Asian markets came under pressure again this past week as investors got spooked again early in the week by hawkish commentary from the new Federal Reserve chairman. Later in the week an announced steel and aluminum tariff threw markets further into a tailspin. Japan’s Nikkei was the worst performer of the week, dropping 3.2% on a weekly basis as investors there were contending, not only with the news, but also with a stronger Yen. Mainland China held up surprisingly well, given the threats of a trade war by President Trump, with the Shanghai Composite ending the week down just 1.1%. Hong Kong’s Hang Seng dropped twice as hard as the mainland, losing 2.2% for the week. In South Korea, the Kospi had a similar performance as it lost 2.0%. Australia’s S&P/ASX 200 was one of the better performer, finishing 1.2% lower as it dropped in the final three sessions of the week.
The upcoming week will see all eyes on the U.S., where President Trump will announce whether or not his proposed trade tariffs become a reality. If they do, expect to see Asian markets head once more into a tailspin; but if they don’t there should be a sharp reversal in investor sentiment that allows markets to begin rising once more. Australia is likely in the best position, with commodities remaining in good shape; but Japan will face the strongest pressures as the Yen continues to strengthen on safe haven demand.
European markets got off to a good start on Monday; but that quickly evaporated in light of hawkish U.S. central banker commentary, poor corporate earnings, a stronger Euro, and finally the announcing of steel and aluminum tariffs by President Trump. After a good start European markets fell for four consecutive sessions, with losses intensifying at the end of the week. The pan-European Stoxx Europe 600, the broadest measure of European equities, ended the week with a 3.7% loss. Germany’s DAX underperformed the region as it suffered a 4.6% weekly drop, while the CAC 40 in France outperformed as it was down 3.4%. Over in the U.K., the FTSE fared somewhat better than its European counterparts as it finished with a 2.4% weekly loss, but was also at a 14-week low at the end of the week.
While the pending U.S. tariffs could continue to weigh on European markets at Monday’s open, there are political concerns from Italy and Germany that could set the stage for the week’s action, and in fact the sentiment for many months to come. On Sunday, Italian voters went to the polls for a national election, and in Germany the center-left Social Democratic Party will announce the result of its vote to decide whether to join a grand coalition with Chancellor Angela Merkel and her center-right Christian Democratic Union. Investors will also continue digesting corporate earnings, and there is a good chance the Euro will continue to firm, putting pressure on equities.

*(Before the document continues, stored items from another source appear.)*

theorem Arbiter.Bounded.raise {a : Arbiter} (h : a.Bounded) (e : Event) : (a.raise e).Bounded := by
  obtain ⟨hevents, hlost⟩ := a.raise_bounds e ⟨h.events, h.lost⟩
  exact ⟨a.raise_replies e ▸ h.replies, hevents, hlost⟩

theorem Engine.Bounded.remember {e : Engine} (h : e.Bounded) (key : RetryKey) (reply : Reply) :
    { e with cache := remember key reply e.cache }.Bounded :=
  ⟨h.requests, remember_length_le key reply h.cache, h.waits, remember_tags_distinct key reply h.tags⟩

/-- A boundary moves waits to the due replies and touches neither the requests nor the cache (R159, R160). -/
theorem Engine.Bounded.boundary {e : Engine} (h : e.Bounded) (n : Notice) : (e.boundary n).Bounded :=
  ⟨h.requests, h.cache, (Engine.boundary_waits_due n e).le.trans h.waits, h.tags⟩

theorem CaptureQueue.Bounded.arrive {q : CaptureQueue} (h : q.Bounded) (r : CaptureRecord) : (q.arrive r).Bounded := by
  by_cases hroom : q.records.length < 512
  · rw [arrive_of_room r hroom]
    exact ⟨by rw [List.length_append]; exact hroom, h.credit, h.lost⟩
  · rw [arrive_of_full r (Nat.not_lt.mp hroom)]
    exact ⟨h.records, h.credit, satSucc_le h.lost⟩

theorem CaptureQueue.Bounded.foldl_arrive {q : CaptureQueue} (h : q.Bounded) (rs : List CaptureRecord) :
    (rs.foldl CaptureQueue.arrive q).Bounded := by
  induction rs generalizing q with
  | nil => exact h
  | cons r rs ih => exact ih (h.arrive r)

section counters

variable {c : Counters}

theorem Counters.Bounded.addFramesOk (h : c.Bounded) : c.addFramesOk.Bounded :=
  { h with framesOk := satSucc_le h.framesOk }

theorem Counters.Bounded.addCrcError (h : c.Bounded) : c.addCrcError.Bounded :=
  { h with crcErrors := satSucc_le h.crcErrors }

theorem Counters.Bounded.addLengthError (h : c.Bounded) : c.addLengthError.Bounded :=
  { h with lengthErrors := satSucc_le h.lengthErrors }

theorem Counters.Bounded.addFramingError (h : c.Bounded) : c.addFramingError.Bounded :=
  { h with framingErrors := satSucc_le h.framingErrors }

theorem Counters.Bounded.addTimeout (h : c.Bounded) : c.addTimeout.Bounded :=
  { h with timeouts := satSucc_le h.timeouts }

theorem Counters.Bounded.addBusyDropped (h : c.Bounded) : c.addBusyDropped.Bounded :=
  { h with busyDropped := satSucc_le h.busyDropped }

theorem Counters.zero_bounded : Counters.zero.Bounded := by constructor <;> exact Nat.zero_le _

end counters

/-! ### Resets (R14, R163) -/

theorem Engine.reset_bounded {cache : List CacheEntry} (hlength : cache.length ≤ 8) (htags : CacheTagsDistinct cache) :
    (Engine.reset cache).Bounded :=
  ⟨Nat.zero_le _, hlength, Nat.zero_le _, htags⟩

theorem Arbiter.reset_bounded (cause : ReadyCause) : (Arbiter.reset cause).Bounded := by
  constructor <;> simp [Arbiter.reset]

theorem CaptureQueue.reset_bounded : CaptureQueue.reset.Bounded := by constructor <;> exact Nat.zero_le _

theorem heldInReset_bounded (s : State) : (messageBlocks (heldInReset s)).Bounded :=
  ⟨Engine.reset_bounded (Nat.zero_le _) ⟨.nil, nofun⟩, by constructor <;> exact Nat.zero_le _, CaptureQueue.reset_bounded,
    Counters.zero_bounded⟩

U.S. markets got off to a good start, as well, but soon fell into disrepair, losing ground for most of the week, although a rally in the final hour of trade Friday allowed the Nasdaq and S&P 500 to snap the three-session losing streak. Seemingly, U.S. investors were first to shrug off their concerns over the potential for a trade war in response to possible steel and aluminum tariffs announced by President Trump. For the week the Dow Industrials were the worst losers, falling 3.1%. The S&P 500 had a more modest loss of 2.0% and the Nasdaq remained the most resilient as it lost 1.1% for the week.
The coming week will see whether or not the announced tariffs become reality; and if they do there will almost certainly be a negative response, although it could be muted by the fact that the idea has already been partially digested by investors. Otherwise there isn’t much in the way of economic data for most of the week, although we will get the all-important employment data on Friday. It’s possible we’ll see a rebound this week, with markets moving cautiously higher.
Gold fell for much of the week on concerns over rising inflation and the strengthening U.S. dollar, but pared must of those losses in a strong Friday session that snapped the losing streak, leaving the precious metal with a 0.7% weekly loss. The potential trade war issue is a positive for gold heading into the new week as it could spur some safe haven demand. Over in the crude pits, worries over rising U.S. production led to a 3.6% weekly loss for the commodity. Additionally, crude ended February with its worst monthly loss since August. The $60 level has become somewhat of a floor for crude, but concerns over rising production and inventories in the U.S. could keep pressure on crude in the coming week.